In meiner eigenen Forschung fand ich, dass latente Hemmung und ein intellektueller kognitiver Stil nicht miteinander verwandt sind; Intelligenz und latente Hemmung scheinen unabhängige Fähigkeiten zu sein (zumindest bei Menschen mit einem normal funktionierenden Arbeitsgedächtnissystem). Ich fand auch, dass diejenigen mit einer reduzierten latenten Hemmung mehr Vertrauen in ihre Intuitionen haben. Dies liegt wahrscheinlich daran, dass diejenigen mit einer reduzierten latenten Hemmung tatsächlich genauere Intuitionen haben!

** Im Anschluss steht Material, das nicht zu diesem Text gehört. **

/-- An operation whose body raises `e` after one recovery, with the history before the recovery named. -/
theorem configured_recoveredFrom {r : State → Ran Result} {s t : State} {e : Err} {h : List Event} (hc : s.cfgValid = true)
    (hr : r s = .err e t) (d : RecoveredFrom s h t) :
    ∃ u es, configured r s = .next u ∧ u.response = some (.error e) ∧ u.mode = .command ∧
      u.liveBaud = liveAfterDetect s ∧ u.history = h ++ es ∧ detectRuns es = 1 ∧ KeepsRegisters s u := by
  obtain ⟨es, hes, hruns⟩ := d.hist
  exact ⟨t.respond (.error e), es, configured_err hc hr, rfl, d.mode, d.live, hes, hruns, d.keep⟩

/-- Settles O41: the failed read is XACT's own, RESET_BUS's, or SEARCH's second one, and the recovery's read is the next. -/
theorem xactReadFailureResyncs : Obligations.XactReadFailureResyncs := by
  refine ⟨fun s tx n => exec_txrx tx n s, fun s hc => ⟨fun m tx n r hs hn hr hbad hhang => ?xact,
    fun s0 => ⟨fun r hr hbad => ?reset, fun y v t last r d0 h1 h2 s1 hlast hr hbad hhang => ?search⟩⟩⟩
  case xact =>
    obtain ⟨u, hu, hrec⟩ := transact_readRecovers hs hn hr hbad hhang
    exact configured_recoveredFrom hc (transactBytes_err hu) hrec
  case reset =>
    refine exec_reset_of_endsHere ?_
    rw [transact_readFails (length_resetFrame s ▸ s0) (by decide) hr hbad]
    exact resyncRaise_endsHere _ _
  case search =>
    have hdraw (k : Nat) := (exchanged_draws s .command [owResetByte s.cfg.speed] 1 (by decide) k).2.2
    obtain ⟨u, hu, hrec⟩ := transact_readRecovers (sends_payload t last s1) (n := 17) (by decide) (by rw [hdraw]; exact hr) hbad
      (by rw [NoHang, hdraw]; exact hhang)
    rw [exec_search t hlast, ← reset_history d0]
    rw [(frameFor_payload s t last).1] at hrec
    exact configured_recoveredFrom hc (searchResult_of_payload_err s0 d0 h1 h2 hu) (recoveredFrom_of_exchanged hrec)

/-! ### A bad echo byte -/

/-- Settles O48: both transactions of SEARCH are answered, the echo check runs the recovery, and its read is the third one. -/
theorem searchRejectsABadEcho : Obligations.SearchRejectsABadEcho := by
  intro s t last y e v rs hc hlast s0 s1 d0 d1 h1 h2 he hhang
  have hdraw := (exchanged_draws s .command [owResetByte s.cfg.speed] 1 (by decide) 0).2.2
  obtain ⟨u, hu, hout⟩ := resyncRaise_out (α := Unit) (.invalidResponse .search e) (s.searched t last)
    (by rw [NoHang, (s.searched_draws t last 0).2.2]; exact hhang)
  have hbody : searchResult t last s = .err (.invalidResponse .search e) u := by
    rw [searchResult, searchBody_answered s0 s1 d0 d1 h1 h2, checkEcho_bad he, hu, Ran.bind_err, Ran.bind_err]
  have hanswered : Answered (s.exchanged .command [owResetByte s.cfg.speed] 1) 17 (e :: rs) :=
    .inr ⟨by decide, by rw [Delivers, hdraw]; exact d1⟩
  rw [exec_search t hlast]
  exact configured_recovered hc hbody (detectOut_of_exchanged (detectOut_of_exchanged hout hanswered) (answered_reset d0))
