-- ==== Sys2Proof/Config.lean ====
section
/-! DEFINITION. The parameters of 00_scope.md R8 and the free values: what an implementation or
another agent fixes and the spec leaves open. An `opaque` constant here has no body that a proof
could read, so a claim that goes through is true whatever its value. -/

namespace Sys2Proof

/-- One entry of the configuration table (00_scope.md R12): two command bytes, opaque to the engine,
and the minimum time in microseconds to wait after its frame. -/
structure CfgEntry where
  cmd1 : Byte
  cmd2 : Byte
  delayAfterUs : Half
deriving DecidableEq, Repr

/-- The fields of the status word as 43_status_reader.md R184 lists them, without positions. -/
inductive StatusField
  | fifoLimitReached | fifoOverflow | wakeTimerOverflow | lowBattery | fifoEmpty | signalStrength
  | dataQuality | clockRecoveryLock
  | afcToggle | afcStabilized | afcSign | afcOffset
deriving DecidableEq, Repr

namespace Config

/-- `IRQ_ACTIVE_LEVEL` (00_scope.md R8): the ready line is active low. Log entry 11. -/
def irqActiveLevel : Level := 0

/-- `N_CFG` is at most this (00_scope.md R8: OPEN, 0..255). -/
def maxCfg : Nat := 255

/-- `CFG_TABLE` (00_scope.md R8, R12: OPEN): the integrator's table. Its first 255 entries are the
ones a build can hold. Log entry 10. -/
opaque cfgTable : List CfgEntry

/-- `PULLUP_SDO` (10_state.md R22: OPEN, no effect on any rule). Log entry 14. -/
opaque pullupSdo : Bool

/-- `PULLUP_SDI` (10_state.md R22: OPEN, no effect on any rule). Log entry 14. -/
opaque pullupSdi : Bool

/-- `CLK_HZ` (00_scope.md R8: OPEN, no rule depends on it). Log entry 14. -/
opaque clkHz : Nat

/-- `SW_LAYOUT` (00_scope.md R8, 43_status_reader.md R184: OPEN, no rule reads a field): the bits of
`S[15:0]` that hold a field. Log entry 14. -/
opaque swLayout : StatusField → List (Fin 16)

/-- Free value: the level of `SDI` at the n-th freely drawn sample (93_implementation_defined.md U1). -/
opaque freeSdi : Nat → Level

/-- Free value: the level of `IRQ` at the n-th freely drawn poll sample (U2). -/
opaque freeIrq : Nat → Level

/-- Free value: the levels (`IRQ`, `SDI`) at the n-th freely drawn read of LINES (U6). -/
opaque freeLines : Nat → BitVec 2

/-- Free value: the byte the n-th read of a result register draws while an operation runs (U5). -/
opaque freeBusyRead : Nat → Byte

/-- Free value: the milliseconds that pass before the n-th freely timed step (U3, U25). -/
opaque freeTicks : Nat → Nat

/-- Free value: how many times the n-th poll may find its timeout not yet expired
(42_packet_receiver.md R162 (c): finitely often, with no bound). -/
opaque freePatience : Nat → Nat

/-- Free value: how many host accesses may fall before the n-th sequencer step (20_memory.md R79). -/
opaque freeTurns : Nat → Nat

end Config

end Sys2Proof
end

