-- ==== Sys2Proof/Laws/State.lean ====
section
/-! SUPPORT. One lemma per field per update of the state, true by rfl, so that no later proof
unfolds a record update. -/

namespace Sys2Proof.Machine

variable (s : State)

@[simp] theorem State.emit_lines (e : Event) : (s.emit e).lines = s.lines := rfl
@[simp] theorem State.emit_x (e : Event) : (s.emit e).x = s.x := rfl
@[simp] theorem State.emit_r (e : Event) : (s.emit e).r = s.r := rfl
@[simp] theorem State.emit_pc (e : Event) : (s.emit e).pc = s.pc := rfl
@[simp] theorem State.emit_cfg (e : Event) : (s.emit e).cfg = s.cfg := rfl
@[simp] theorem State.emit_nCfg (e : Event) : (s.emit e).nCfg = s.nCfg := rfl
@[simp] theorem State.emit_trace (e : Event) : (s.emit e).trace = s.trace ++ [e] := rfl
@[simp] theorem State.emit_inputs (e : Event) : (s.emit e).inputs = s.inputs := rfl
@[simp] theorem State.emit_hostLog (e : Event) : (s.emit e).hostLog = s.hostLog := rfl
@[simp] theorem State.emit_env (e : Event) : (s.emit e).env = s.env := rfl

@[simp] theorem State.drive_lines (l : OutLine) (v : Level) : (s.drive l v).lines =
    s.lines.set l v := rfl
@[simp] theorem State.drive_x (l : OutLine) (v : Level) : (s.drive l v).x = s.x := rfl
@[simp] theorem State.drive_r (l : OutLine) (v : Level) : (s.drive l v).r = s.r := rfl
@[simp] theorem State.drive_pc (l : OutLine) (v : Level) : (s.drive l v).pc = s.pc := rfl
@[simp] theorem State.drive_cfg (l : OutLine) (v : Level) : (s.drive l v).cfg = s.cfg := rfl
@[simp] theorem State.drive_nCfg (l : OutLine) (v : Level) : (s.drive l v).nCfg = s.nCfg := rfl
@[simp] theorem State.drive_trace (l : OutLine) (v : Level) : (s.drive l v).trace =
    s.trace ++ [.drv l v] := rfl
@[simp] theorem State.drive_inputs (l : OutLine) (v : Level) : (s.drive l v).inputs =
    s.inputs := rfl
@[simp] theorem State.drive_hostLog (l : OutLine) (v : Level) : (s.drive l v).hostLog =
    s.hostLog := rfl
@[simp] theorem State.drive_env (l : OutLine) (v : Level) : (s.drive l v).env = s.env := rfl

@[simp] theorem State.waitMin_lines (n : Nat) : (s.waitMin n).lines = s.lines := rfl
@[simp] theorem State.waitMin_x (n : Nat) : (s.waitMin n).x = s.x := rfl
@[simp] theorem State.waitMin_r (n : Nat) : (s.waitMin n).r = s.r := rfl
@[simp] theorem State.waitMin_pc (n : Nat) : (s.waitMin n).pc = s.pc := rfl
@[simp] theorem State.waitMin_cfg (n : Nat) : (s.waitMin n).cfg = s.cfg := rfl
@[simp] theorem State.waitMin_nCfg (n : Nat) : (s.waitMin n).nCfg = s.nCfg := rfl
@[simp] theorem State.waitMin_trace (n : Nat) : (s.waitMin n).trace = s.trace ++ [.wait n] := rfl
@[simp] theorem State.waitMin_inputs (n : Nat) : (s.waitMin n).inputs = s.inputs := rfl
@[simp] theorem State.waitMin_hostLog (n : Nat) : (s.waitMin n).hostLog = s.hostLog := rfl
@[simp] theorem State.waitMin_env (n : Nat) : (s.waitMin n).env = s.env := rfl

@[simp] theorem State.sampleSdi_lines : (s.sampleSdi).lines = s.lines := rfl
@[simp] theorem State.sampleSdi_x : (s.sampleSdi).x = s.x := rfl
@[simp] theorem State.sampleSdi_r : (s.sampleSdi).r = { s.r with rxBit := s.nextSdi } := rfl
@[simp] theorem State.sampleSdi_pc : (s.sampleSdi).pc = s.pc := rfl
@[simp] theorem State.sampleSdi_cfg : (s.sampleSdi).cfg = s.cfg := rfl
@[simp] theorem State.sampleSdi_nCfg : (s.sampleSdi).nCfg = s.nCfg := rfl
@[simp] theorem State.sampleSdi_trace : (s.sampleSdi).trace =
    s.trace ++ [.smp .sdi s.nextSdi] := rfl
@[simp] theorem State.sampleSdi_inputs : (s.sampleSdi).inputs = s.inputs := rfl
@[simp] theorem State.sampleSdi_hostLog : (s.sampleSdi).hostLog = s.hostLog := rfl
@[simp] theorem State.sampleSdi_env : (s.sampleSdi).env = { s.env with sdi := s.env.sdi.pop } := rfl

@[simp] theorem State.sampleIrq_lines : (s.sampleIrq).lines = s.lines := rfl
@[simp] theorem State.sampleIrq_x : (s.sampleIrq).x = s.x := rfl
@[simp] theorem State.sampleIrq_r : (s.sampleIrq).r = s.r := rfl
@[simp] theorem State.sampleIrq_pc : (s.sampleIrq).pc = s.pc := rfl
@[simp] theorem State.sampleIrq_cfg : (s.sampleIrq).cfg = s.cfg := rfl
@[simp] theorem State.sampleIrq_nCfg : (s.sampleIrq).nCfg = s.nCfg := rfl
@[simp] theorem State.sampleIrq_trace : (s.sampleIrq).trace =
    s.trace ++ [.smp .irq s.nextIrq] := rfl
@[simp] theorem State.sampleIrq_inputs : (s.sampleIrq).inputs = s.inputs := rfl
@[simp] theorem State.sampleIrq_hostLog : (s.sampleIrq).hostLog = s.hostLog := rfl
@[simp] theorem State.sampleIrq_env : (s.sampleIrq).env = { s.env with irq := s.env.irq.pop } := rfl

@[simp] theorem State.tick_lines : (s.tick).lines = s.lines := rfl
@[simp] theorem State.tick_x : (s.tick).x = s.x := rfl
@[simp] theorem State.tick_r : (s.tick).r = s.r.passMs (s.env.ticks.peek Config.freeTicks) := rfl
@[simp] theorem State.tick_pc : (s.tick).pc = s.pc := rfl
@[simp] theorem State.tick_cfg : (s.tick).cfg = s.cfg := rfl
@[simp] theorem State.tick_nCfg : (s.tick).nCfg = s.nCfg := rfl
@[simp] theorem State.tick_trace : (s.tick).trace = s.trace := rfl
@[simp] theorem State.tick_inputs : (s.tick).inputs = s.inputs := rfl
@[simp] theorem State.tick_hostLog : (s.tick).hostLog = s.hostLog := rfl
@[simp] theorem State.tick_env : (s.tick).env = { s.env with ticks := s.env.ticks.pop } := rfl

@[simp] theorem State.startPoll_lines : (s.startPoll).lines = s.lines := rfl
@[simp] theorem State.startPoll_x : (s.startPoll).x = s.x := rfl
@[simp] theorem State.startPoll_r : (s.startPoll).r = { s.r with tStart := s.r.nowMs } := rfl
@[simp] theorem State.startPoll_pc : (s.startPoll).pc = s.pc := rfl
@[simp] theorem State.startPoll_cfg : (s.startPoll).cfg = s.cfg := rfl
@[simp] theorem State.startPoll_nCfg : (s.startPoll).nCfg = s.nCfg := rfl
@[simp] theorem State.startPoll_trace : (s.startPoll).trace = s.trace := rfl
@[simp] theorem State.startPoll_inputs : (s.startPoll).inputs = s.inputs := rfl
@[simp] theorem State.startPoll_hostLog : (s.startPoll).hostLog = s.hostLog := rfl
@[simp] theorem State.startPoll_env : (s.startPoll).env =
    { s.env with patience := s.env.patienceDraws.peek Config.freePatience, patienceDraws := s.env.patienceDraws.pop } := rfl

@[simp] theorem State.beforeExpired_lines : (s.beforeExpired).lines = s.lines := rfl
@[simp] theorem State.beforeExpired_x : (s.beforeExpired).x = s.x := rfl
@[simp] theorem State.beforeExpired_r : (s.beforeExpired).r =
    if s.env.patience = 0 then s.r.waitOut else s.r := rfl
@[simp] theorem State.beforeExpired_pc : (s.beforeExpired).pc = s.pc := rfl
@[simp] theorem State.beforeExpired_cfg : (s.beforeExpired).cfg = s.cfg := rfl
@[simp] theorem State.beforeExpired_nCfg : (s.beforeExpired).nCfg = s.nCfg := rfl
@[simp] theorem State.beforeExpired_trace : (s.beforeExpired).trace = s.trace := rfl
@[simp] theorem State.beforeExpired_inputs : (s.beforeExpired).inputs = s.inputs := rfl
@[simp] theorem State.beforeExpired_hostLog : (s.beforeExpired).hostLog = s.hostLog := rfl
@[simp] theorem State.beforeExpired_env : (s.beforeExpired).env =
    { s.env with patience := s.env.patience - 1 } := rfl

Statt also Ablenkbarkeit streng zu messen, messen latente Hemmungsaufgaben eine Form geistiger Flexibilität. Es ist nicht so, dass Menschen mit einer reduzierten latenten Hemmung das Irrelevante immer als relevant betrachten; Sie betrachten alles als potenziell relevant. Und das fördert die Kreativität, denn manchmal ist das scheinbar Irrelevante relevant!

Diese Unterscheidung ist subtil, aber sehr wichtig. Ich habe zu viele Journalisten gesehen, die die Bedeutung von latenter Hemmung verwechseln. Meine Kollegen – wie Shelley Carson, Oshin Vartanian, Liane Gabora und Darya Zabelina – und ich haben die Fähigkeit kreativer Individuen untersucht, die Denkweisen je nach den Aufgabenanforderungen zu wechseln. Dies ist ein sehr spannendes neues Forschungsgebiet!

So wie ich es sehe, ist es nicht die Ablenkbarkeit an sich, die für die Kreativität am wichtigsten ist. Stattdessen denke ich, dass der Schlüssel darin besteht, dein Staunen und deine Erregung für die Welt zu bewahren, offen für alles in der Umwelt und für deinen eigenen inneren Bewusstseinsstrom. Ich denke, die Dinge in diese Begriffe zu setzen, ermöglicht nützlichere praktische Anwendungen.

Ich stimme dem Geist von Lehrers Aufruf auf seinem Blog zu, die "impulsiven Ausdruck" im Klassenzimmer stärker zu würdigen. Aber ich bin nicht sicher, ob ich den Schülern beibringen kann, mehr ADHS zu zeigen. Das ist der richtige Weg. Ich denke, es ist vernünftiger, Menschen in der Gesellschaft (einschließlich des Klassenzimmers und der Belegschaft) zu lehren, offen und mental flexibel zu sein und den Gebrauch von Vorstellungskraft zu fördern, während sie gleichzeitig die Konzentrationsfähigkeit behalten. Wir müssen weder Arbeitsgedächtnisfähigkeiten noch Vorstellungskraft und Tagträumerei fördern. Wir können beides fördern. Und damit fördern wir echte Kreativität – Kreativität, die neu und nützlich ist.